Selbst die kleinsten Gäste der Station halten aufgeregt den Atem an, wenn Seehund Nick seine Aufgaben löst. Frederike lässt die Kids ganz nah an die Robbe heran, erklärt ihnen Fell und Flossen, Maul, Nase, Augen und Barthaare, in Forschersprache «Vibrissen» genannt. Mit diesen ertastet die Robbe sogar die «Spur» - die Wasserwirbel - anderer Meeresbewohner und erkennt so etwa die Richtung eines Heringsschwarms im Meer, erklärt Frau Hanke. Zugleich minimieren die Barthaare dank ihrer Wellenform den Widerstand des Wassers und könnten damit als Vorbild für die Gestaltung von Buhnen oder Brücken dienen, meinen die Forscher.
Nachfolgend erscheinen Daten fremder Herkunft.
theorem claimAnswered_found {w : Work} {dev k : Nat} {o : OpSlot} {ok : Bool}
    (hfind : w.ops.find? (fun x => !x.2.claimed && x.2.peer == dev) = some (k, o)) :
    claimAnswered w dev ok =
      if ok then setSlot w k { o with claimed := true } else (clearSlot w k).setReg aProtectStatus 0x010D := by
  simp only [claimAnswered, hfind]

end

/-! ### Snoops that a peer's home relays (06 R223, R730) -/

/-- One line of one ACTIVE host whose head is up: the snoop leaves, and its relay waits. -/
theorem relaySnoops_one {e : Env} {w : Work} (h : Hdr) {parcel line agent : Nat} (ha : agent < 64)
    (hcoh : (w.host e.board agent).coh = .active) (hup : headUp w agent = true) :
    relaySnoops e w h parcel line 1 2 0 [agent] =
      (let u := carryRelay e w h.dev agent line
       { u with
        out := .hostSnp agent line .inv :: u.out
        home := { u.home with relays := u.home.relays ++ [
          { dev := h.dev, tag := h.tag, line := line, lines := 1, kind := .inv, agents := [agent], held := [], whole := false,
            since := e.clk.now }] } }) := by
  have hmod : agent % 64 = agent := Nat.mod_eq_of_lt ha
  have hdiv : agent / 64 = 0 := Nat.div_eq_of_lt ha
  have hne : ((HostCoh.active != HostCoh.lost) : Bool) = true := rfl
  have heq : ((HostCoh.active == HostCoh.active) : Bool) = true := rfl
  simp only [relaySnoops, relayHosts, List.isEmpty_cons, List.filter_cons, List.filter_nil, ha, hcoh, hup, hne, heq, decide_true,
    Bool.and_self, Bool.false_eq_true, if_false, if_true, Nat.max_self, List.range_one, List.map_cons, List.map_nil, List.flatten_cons,
    List.flatten_nil, List.append_nil, Nat.mul_zero, Nat.zero_add, hmod, hdiv, Nat.add_zero, Bool.not_true, List.foldl_cons,
    List.foldl_nil, List.reverse_cons, List.reverse_nil, List.nil_append, List.cons_append]
  rfl

end Sys2Proof.Machine

open Sys2Proof Sys2Proof.Machine

/-- Settles O21: with the message on its way in (`peerTraffic_run`) each answer is the branch that its request selects. -/
theorem peerAnswersAreTaken : Obligations.PeerAnswersAreTaken := by
  unfold Obligations.PeerAnswersAreTaken
  refine ⟨?_, ?_, ?_, ?_, ?_, ?_, ?_, ?_, ?_⟩
  · intro h line st d x s hfrom hsent hline
    refine ⟨fun hafter => ?_, fun v m full hafter => ?_⟩
    · exact (execPgnt_run hfrom hsent hline).trans (by rw [grantIn_read hafter]; rfl)
    · exact (execPgnt_run hfrom hsent hline).trans (by rw [grantIn_write hafter]; rfl)
  · intro h d x s hfrom hcopy hsent ⟨m, hop⟩
    exact show execData h d s = _ from peer_of hfrom (by rw [dataIn_read hcopy hsent hop])
  · intro h d x s hfrom hcopy
    exact show execData h d s = _ from peer_of hfrom (by simp only [dataIn, hcopy])
  · intro h x s hfrom hsent
    exact show execCmp h s = _ from peer_of hfrom (by simp only [hsent])
  · intro h x s hfrom hcopy hsent hop
    exact show execErr h s = _ from peer_of hfrom (by simp only [hcopy, hsent, refusedAway_of_ne_rmw hop])
  · intro h k o s hfrom hsent hfind
    refine ⟨?_, fun hcopy hmirror => ?_⟩
    · exact show execCmp h s = _ from peer_of hfrom (by simp only [hsent, claimAnswered_found hfind, if_true])
    · exact show execErr h s = _ from peer_of hfrom (by
        simp only [hcopy, hsent, hmirror, claimAnswered_found hfind, Bool.false_eq_true, if_false])
  · intro h line st dirty d x s hfrom hfind
    exact show execPrsp h line st dirty d s = _ from peer_of hfrom (by simp only [hfind])
  · intro h agent line resp x s hfrom hfind
    exact show execHostSnpRsp h agent line resp s = _ from peer_of hfrom (by simp only [hfind])
  · intro h parcel line agent s hfrom ha hcoh hup
    exact show execPsnphost h parcel line 1 2 0 [agent] s = _ from peer_of hfrom (by rw [relaySnoops_one h ha hcoh hup])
Verständnis zu wecken für die Arbeit der Grundlagenforschung sowie Wissensvermittlung - so umreißt Frederike Hanke ihre Motivation für Touristenführungen. Zugleich bringen die Besucher der Robbenstation, die unter anderem von der Deutschen Forschungsgemeinschaft gesponsert wird, mit ihrem Eintrittsgeld auch Einnahmen für die Wissenschaft. Dafür kommen die Urlauber nicht nur hautnah an die possierlichen Wildtiere heran und tauchen direkt ins Leben der Meeresforscher ein. Ganz Wagemutige dürfen sogar mit den Robben schwimmen gehen.